-------- Entries supplied
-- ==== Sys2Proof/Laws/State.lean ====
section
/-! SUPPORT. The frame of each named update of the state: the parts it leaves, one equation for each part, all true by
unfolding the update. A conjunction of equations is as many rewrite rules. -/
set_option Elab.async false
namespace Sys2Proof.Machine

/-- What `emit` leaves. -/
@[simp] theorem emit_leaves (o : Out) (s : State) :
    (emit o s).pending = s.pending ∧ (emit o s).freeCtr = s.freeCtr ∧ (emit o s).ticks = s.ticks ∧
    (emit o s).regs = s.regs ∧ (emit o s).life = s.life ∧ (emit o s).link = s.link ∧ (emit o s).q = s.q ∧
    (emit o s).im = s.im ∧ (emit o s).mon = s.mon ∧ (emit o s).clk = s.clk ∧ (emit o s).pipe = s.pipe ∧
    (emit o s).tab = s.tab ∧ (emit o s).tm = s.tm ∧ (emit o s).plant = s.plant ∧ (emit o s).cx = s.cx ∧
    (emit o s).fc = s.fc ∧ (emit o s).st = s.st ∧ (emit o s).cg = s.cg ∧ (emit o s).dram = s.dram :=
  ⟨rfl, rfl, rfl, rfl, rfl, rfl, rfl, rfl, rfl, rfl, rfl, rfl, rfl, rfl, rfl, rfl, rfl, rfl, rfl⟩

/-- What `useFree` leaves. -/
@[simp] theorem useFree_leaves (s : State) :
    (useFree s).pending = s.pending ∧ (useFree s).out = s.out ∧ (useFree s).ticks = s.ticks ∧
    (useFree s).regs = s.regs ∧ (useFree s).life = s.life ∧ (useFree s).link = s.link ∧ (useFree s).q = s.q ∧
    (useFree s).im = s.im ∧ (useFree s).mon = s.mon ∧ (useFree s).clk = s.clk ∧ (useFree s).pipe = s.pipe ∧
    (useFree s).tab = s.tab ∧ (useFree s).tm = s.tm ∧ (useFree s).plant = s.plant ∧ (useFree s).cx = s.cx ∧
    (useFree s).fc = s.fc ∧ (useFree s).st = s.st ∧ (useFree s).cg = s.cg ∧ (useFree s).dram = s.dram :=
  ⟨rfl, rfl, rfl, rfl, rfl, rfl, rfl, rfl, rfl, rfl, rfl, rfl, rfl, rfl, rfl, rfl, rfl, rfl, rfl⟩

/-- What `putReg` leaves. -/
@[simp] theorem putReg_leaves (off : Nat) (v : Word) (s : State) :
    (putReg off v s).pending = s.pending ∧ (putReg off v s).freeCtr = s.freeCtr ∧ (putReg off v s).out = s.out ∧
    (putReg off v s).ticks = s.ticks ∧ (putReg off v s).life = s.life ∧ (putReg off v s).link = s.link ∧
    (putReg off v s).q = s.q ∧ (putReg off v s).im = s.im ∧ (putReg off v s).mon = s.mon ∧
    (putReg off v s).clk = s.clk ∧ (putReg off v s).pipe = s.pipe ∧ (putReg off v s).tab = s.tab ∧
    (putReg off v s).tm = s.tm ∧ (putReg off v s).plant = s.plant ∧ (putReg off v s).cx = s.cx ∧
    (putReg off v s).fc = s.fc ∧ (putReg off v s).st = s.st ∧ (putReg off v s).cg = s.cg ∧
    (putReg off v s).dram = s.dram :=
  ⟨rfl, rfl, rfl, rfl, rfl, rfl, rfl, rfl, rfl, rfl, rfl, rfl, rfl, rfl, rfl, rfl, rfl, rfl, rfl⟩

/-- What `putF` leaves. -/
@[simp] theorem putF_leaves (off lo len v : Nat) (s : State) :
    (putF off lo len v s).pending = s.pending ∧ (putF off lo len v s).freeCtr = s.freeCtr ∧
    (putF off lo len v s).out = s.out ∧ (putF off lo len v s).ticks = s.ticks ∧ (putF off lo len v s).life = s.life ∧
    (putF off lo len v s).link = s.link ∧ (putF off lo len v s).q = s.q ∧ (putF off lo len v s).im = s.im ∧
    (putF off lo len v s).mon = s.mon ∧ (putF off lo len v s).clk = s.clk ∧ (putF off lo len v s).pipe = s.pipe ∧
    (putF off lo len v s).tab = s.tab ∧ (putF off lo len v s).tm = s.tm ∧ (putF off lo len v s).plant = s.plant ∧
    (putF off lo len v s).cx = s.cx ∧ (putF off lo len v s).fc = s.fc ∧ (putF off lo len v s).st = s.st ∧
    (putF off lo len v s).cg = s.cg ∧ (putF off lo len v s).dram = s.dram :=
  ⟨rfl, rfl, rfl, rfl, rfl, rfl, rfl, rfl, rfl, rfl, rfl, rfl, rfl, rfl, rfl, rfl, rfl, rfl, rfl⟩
----------------
-------- Entries supplied
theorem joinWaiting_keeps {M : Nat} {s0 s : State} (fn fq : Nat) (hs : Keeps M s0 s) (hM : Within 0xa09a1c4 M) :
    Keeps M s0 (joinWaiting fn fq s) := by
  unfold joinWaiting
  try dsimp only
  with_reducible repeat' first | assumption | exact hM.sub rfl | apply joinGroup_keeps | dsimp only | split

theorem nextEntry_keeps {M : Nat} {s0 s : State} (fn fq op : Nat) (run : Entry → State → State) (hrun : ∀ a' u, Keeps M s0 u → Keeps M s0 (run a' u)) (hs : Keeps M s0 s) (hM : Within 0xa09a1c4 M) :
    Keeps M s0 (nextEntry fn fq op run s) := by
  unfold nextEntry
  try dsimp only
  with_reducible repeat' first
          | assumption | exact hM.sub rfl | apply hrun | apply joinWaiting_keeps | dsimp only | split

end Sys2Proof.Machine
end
----------------
-------- Entries supplied
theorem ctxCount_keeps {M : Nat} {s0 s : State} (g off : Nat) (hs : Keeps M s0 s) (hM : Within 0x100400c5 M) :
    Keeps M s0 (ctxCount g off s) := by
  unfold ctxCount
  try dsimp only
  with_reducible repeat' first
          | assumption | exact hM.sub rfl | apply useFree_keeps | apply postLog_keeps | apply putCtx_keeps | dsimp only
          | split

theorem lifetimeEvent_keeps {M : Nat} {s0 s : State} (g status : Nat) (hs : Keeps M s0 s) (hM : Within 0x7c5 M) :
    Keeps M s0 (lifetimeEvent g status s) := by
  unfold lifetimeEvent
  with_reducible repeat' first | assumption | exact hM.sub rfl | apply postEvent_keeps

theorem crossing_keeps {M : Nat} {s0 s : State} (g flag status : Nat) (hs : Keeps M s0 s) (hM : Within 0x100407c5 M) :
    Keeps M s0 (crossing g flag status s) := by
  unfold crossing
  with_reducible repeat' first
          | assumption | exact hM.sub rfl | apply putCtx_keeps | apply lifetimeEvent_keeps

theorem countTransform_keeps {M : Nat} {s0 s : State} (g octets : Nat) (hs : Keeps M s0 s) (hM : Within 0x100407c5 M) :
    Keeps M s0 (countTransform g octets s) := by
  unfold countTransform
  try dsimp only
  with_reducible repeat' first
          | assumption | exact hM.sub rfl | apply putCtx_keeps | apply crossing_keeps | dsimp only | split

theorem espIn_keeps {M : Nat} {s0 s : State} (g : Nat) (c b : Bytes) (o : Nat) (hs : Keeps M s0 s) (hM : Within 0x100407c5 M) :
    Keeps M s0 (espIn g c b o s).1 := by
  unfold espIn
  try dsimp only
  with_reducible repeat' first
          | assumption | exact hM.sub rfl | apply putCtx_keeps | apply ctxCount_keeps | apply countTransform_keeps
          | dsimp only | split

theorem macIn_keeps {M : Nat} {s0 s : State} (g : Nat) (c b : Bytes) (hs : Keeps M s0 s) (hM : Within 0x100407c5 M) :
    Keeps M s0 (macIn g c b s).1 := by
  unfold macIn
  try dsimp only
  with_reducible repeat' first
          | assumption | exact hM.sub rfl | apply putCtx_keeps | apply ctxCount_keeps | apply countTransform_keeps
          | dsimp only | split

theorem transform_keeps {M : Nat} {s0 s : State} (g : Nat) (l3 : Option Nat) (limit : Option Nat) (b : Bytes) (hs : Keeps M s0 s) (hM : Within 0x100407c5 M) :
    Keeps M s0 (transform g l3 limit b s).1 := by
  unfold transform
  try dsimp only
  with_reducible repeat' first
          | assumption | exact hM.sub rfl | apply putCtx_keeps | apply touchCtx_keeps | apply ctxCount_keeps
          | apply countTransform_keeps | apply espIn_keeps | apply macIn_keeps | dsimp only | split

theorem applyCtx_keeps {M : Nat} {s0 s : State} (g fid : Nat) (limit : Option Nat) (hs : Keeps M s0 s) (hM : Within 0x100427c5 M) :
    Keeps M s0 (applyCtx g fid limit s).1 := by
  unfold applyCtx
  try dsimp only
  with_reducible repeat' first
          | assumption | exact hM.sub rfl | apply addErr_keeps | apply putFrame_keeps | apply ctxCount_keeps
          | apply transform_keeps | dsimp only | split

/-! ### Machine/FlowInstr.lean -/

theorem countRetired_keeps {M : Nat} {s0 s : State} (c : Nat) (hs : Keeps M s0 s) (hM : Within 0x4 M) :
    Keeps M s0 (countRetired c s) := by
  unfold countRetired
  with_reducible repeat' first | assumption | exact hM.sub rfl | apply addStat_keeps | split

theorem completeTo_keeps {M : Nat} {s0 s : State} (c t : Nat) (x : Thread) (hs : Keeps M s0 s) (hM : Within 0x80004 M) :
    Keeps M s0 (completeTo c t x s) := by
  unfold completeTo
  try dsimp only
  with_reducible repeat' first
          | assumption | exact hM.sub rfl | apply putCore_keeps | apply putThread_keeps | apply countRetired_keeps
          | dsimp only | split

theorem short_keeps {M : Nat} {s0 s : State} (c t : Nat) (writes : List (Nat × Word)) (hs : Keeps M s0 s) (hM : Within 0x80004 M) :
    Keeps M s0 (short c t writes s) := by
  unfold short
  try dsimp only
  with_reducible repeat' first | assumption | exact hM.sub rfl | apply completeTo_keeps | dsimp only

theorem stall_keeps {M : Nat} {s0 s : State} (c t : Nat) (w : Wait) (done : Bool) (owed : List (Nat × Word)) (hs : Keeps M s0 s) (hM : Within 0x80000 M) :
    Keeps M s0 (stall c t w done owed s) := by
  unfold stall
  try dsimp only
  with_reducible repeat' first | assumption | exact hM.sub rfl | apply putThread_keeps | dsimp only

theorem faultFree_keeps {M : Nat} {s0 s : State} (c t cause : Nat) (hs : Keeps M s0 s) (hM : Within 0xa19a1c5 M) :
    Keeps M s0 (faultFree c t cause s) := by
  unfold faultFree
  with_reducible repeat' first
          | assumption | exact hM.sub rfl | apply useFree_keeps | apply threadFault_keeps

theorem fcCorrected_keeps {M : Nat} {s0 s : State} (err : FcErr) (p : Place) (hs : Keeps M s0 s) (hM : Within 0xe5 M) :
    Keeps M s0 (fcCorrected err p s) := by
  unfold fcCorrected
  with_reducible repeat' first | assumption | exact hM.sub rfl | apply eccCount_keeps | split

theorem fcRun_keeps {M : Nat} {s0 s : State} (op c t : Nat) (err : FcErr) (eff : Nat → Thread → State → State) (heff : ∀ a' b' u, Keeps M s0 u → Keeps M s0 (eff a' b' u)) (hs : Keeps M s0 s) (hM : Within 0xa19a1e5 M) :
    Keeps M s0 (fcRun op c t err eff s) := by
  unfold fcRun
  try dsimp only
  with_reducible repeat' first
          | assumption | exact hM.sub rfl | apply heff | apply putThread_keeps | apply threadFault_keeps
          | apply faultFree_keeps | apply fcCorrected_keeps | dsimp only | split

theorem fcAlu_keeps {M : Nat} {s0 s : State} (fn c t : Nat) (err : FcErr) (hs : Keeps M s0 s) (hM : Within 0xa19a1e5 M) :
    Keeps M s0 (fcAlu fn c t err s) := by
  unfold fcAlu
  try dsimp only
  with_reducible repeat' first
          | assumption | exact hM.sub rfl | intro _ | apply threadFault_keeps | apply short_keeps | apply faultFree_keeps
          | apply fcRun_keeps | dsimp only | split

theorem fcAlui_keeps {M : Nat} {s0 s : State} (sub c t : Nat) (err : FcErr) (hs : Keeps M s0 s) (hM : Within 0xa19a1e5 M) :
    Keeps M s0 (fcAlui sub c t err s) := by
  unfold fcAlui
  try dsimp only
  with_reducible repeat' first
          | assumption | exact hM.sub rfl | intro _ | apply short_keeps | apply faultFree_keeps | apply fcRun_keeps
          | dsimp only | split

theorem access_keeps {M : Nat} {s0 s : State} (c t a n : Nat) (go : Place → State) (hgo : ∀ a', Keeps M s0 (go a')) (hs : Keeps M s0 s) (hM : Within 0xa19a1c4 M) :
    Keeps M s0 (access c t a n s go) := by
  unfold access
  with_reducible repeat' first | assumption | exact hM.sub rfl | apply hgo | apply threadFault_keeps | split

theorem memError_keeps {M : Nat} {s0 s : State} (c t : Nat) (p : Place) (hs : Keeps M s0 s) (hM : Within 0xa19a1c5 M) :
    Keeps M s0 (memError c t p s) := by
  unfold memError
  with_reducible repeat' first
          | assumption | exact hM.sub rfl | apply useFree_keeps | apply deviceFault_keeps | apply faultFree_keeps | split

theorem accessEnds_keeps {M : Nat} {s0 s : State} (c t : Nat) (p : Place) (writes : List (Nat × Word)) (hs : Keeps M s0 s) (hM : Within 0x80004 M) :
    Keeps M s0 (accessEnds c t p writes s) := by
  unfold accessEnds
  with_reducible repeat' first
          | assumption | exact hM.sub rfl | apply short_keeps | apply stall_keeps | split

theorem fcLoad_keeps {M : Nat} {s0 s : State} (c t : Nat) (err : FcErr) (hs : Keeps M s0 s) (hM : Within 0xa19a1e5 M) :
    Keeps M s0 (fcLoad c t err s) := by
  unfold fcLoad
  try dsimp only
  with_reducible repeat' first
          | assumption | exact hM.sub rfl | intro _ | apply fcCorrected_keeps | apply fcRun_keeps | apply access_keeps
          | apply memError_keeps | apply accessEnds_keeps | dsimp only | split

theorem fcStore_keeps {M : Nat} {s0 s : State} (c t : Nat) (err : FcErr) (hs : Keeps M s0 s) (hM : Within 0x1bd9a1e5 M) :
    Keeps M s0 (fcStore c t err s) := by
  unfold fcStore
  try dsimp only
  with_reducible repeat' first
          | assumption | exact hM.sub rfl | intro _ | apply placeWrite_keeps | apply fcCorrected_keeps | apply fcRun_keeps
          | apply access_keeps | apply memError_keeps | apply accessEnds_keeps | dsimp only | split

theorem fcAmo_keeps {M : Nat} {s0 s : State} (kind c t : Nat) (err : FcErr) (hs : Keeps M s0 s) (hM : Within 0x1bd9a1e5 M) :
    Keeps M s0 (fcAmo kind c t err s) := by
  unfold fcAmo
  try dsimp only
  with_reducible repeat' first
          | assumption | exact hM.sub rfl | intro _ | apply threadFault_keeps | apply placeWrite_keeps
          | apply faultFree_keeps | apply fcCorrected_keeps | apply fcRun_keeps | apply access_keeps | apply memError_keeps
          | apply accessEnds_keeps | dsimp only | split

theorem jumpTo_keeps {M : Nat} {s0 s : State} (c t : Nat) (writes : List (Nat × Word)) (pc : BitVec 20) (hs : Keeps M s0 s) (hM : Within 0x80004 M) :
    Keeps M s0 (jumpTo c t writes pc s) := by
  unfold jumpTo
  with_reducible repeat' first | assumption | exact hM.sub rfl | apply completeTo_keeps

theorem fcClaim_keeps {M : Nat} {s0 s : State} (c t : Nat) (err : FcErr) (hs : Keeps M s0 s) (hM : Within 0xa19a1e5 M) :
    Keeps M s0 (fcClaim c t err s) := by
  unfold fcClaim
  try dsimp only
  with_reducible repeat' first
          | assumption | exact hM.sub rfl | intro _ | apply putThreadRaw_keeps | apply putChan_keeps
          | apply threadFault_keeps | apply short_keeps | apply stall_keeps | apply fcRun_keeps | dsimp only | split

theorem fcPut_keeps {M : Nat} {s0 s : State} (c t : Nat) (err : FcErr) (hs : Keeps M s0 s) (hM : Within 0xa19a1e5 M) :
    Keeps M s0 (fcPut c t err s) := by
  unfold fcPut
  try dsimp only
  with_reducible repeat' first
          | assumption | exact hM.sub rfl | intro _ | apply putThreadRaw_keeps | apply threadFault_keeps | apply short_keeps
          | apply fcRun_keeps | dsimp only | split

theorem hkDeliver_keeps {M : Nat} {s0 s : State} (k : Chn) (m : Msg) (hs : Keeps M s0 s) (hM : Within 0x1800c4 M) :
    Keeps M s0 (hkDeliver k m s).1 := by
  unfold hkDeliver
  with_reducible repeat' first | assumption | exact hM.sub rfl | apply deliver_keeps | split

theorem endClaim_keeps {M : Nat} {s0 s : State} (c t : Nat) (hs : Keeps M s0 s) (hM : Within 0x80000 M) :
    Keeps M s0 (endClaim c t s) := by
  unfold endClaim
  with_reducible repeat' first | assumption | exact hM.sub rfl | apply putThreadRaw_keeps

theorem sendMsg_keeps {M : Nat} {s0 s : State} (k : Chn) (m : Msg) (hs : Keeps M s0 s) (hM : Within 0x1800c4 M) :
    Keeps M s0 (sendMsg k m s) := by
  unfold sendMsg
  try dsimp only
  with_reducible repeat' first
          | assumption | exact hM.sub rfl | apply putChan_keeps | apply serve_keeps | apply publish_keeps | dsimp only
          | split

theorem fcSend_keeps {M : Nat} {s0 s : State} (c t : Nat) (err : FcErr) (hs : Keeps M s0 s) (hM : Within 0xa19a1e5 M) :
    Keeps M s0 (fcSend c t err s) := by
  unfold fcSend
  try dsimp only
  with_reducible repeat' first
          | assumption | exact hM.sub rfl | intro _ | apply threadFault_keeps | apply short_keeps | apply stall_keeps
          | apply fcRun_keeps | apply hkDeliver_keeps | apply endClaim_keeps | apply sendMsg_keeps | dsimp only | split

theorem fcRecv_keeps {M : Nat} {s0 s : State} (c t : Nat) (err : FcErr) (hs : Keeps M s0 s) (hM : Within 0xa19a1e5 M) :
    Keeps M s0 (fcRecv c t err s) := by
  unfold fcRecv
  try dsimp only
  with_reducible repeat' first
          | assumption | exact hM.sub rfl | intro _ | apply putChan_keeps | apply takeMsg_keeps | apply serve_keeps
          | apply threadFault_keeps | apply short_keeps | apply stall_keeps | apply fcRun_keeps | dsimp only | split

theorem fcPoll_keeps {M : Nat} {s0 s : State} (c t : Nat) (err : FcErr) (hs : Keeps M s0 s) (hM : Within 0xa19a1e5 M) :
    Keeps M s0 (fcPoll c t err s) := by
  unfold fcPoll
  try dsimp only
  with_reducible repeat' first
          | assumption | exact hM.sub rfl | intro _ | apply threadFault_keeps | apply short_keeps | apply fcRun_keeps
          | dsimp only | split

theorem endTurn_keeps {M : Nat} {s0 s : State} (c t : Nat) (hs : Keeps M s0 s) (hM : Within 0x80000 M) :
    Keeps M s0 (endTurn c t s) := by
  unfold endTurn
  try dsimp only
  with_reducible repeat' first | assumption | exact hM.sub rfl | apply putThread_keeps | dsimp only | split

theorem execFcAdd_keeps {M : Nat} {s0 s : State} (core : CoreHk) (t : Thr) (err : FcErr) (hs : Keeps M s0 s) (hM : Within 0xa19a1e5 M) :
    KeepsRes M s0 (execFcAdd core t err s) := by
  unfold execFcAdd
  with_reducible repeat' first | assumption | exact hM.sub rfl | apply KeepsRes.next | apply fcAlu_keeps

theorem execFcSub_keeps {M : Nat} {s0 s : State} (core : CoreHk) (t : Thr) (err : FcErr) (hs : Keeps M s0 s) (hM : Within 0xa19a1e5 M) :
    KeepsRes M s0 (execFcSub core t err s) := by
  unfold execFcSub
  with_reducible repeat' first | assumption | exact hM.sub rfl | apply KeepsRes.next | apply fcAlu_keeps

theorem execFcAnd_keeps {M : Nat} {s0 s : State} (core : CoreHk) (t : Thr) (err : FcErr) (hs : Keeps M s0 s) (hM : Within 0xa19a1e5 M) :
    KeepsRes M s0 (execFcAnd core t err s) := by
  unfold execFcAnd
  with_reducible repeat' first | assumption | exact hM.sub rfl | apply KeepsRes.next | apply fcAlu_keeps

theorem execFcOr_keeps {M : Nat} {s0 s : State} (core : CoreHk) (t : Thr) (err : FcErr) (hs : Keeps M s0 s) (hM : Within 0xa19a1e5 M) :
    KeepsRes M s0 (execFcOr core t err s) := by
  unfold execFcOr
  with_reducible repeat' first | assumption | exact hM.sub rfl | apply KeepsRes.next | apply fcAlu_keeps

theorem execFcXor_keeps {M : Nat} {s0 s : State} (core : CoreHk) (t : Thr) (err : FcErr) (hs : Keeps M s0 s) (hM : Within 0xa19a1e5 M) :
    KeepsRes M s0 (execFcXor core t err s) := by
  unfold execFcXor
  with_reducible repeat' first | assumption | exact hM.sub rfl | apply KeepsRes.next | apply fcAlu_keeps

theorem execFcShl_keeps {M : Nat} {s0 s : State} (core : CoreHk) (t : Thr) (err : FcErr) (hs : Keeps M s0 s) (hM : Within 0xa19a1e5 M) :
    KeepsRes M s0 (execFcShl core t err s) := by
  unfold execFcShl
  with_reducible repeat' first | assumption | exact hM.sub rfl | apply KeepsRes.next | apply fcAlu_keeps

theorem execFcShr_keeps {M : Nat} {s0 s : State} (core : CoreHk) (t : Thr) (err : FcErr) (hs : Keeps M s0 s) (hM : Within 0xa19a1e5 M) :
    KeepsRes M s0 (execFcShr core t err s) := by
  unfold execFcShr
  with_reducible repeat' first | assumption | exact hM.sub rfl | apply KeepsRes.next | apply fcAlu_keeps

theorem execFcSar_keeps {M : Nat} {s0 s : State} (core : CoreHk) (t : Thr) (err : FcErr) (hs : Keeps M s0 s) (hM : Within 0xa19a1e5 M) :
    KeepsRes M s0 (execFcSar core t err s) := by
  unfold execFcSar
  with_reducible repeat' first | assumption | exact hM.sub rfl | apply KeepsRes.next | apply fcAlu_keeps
----------------
Goal of the exercise. Please copy the lines above from the line with "-- ==== Sys2Proof/Laws/State.lean" up to and including the line with "unfolding the update.", exactly as written and with nothing else.

Solution to this task.
-- ==== Sys2Proof/Laws/State.lean ====
section
/-! SUPPORT. The frame of each named update of the state: the parts it leaves, one equation for each part, all true by
unfolding the update. A conjunction of equations is as many rewrite rules. -/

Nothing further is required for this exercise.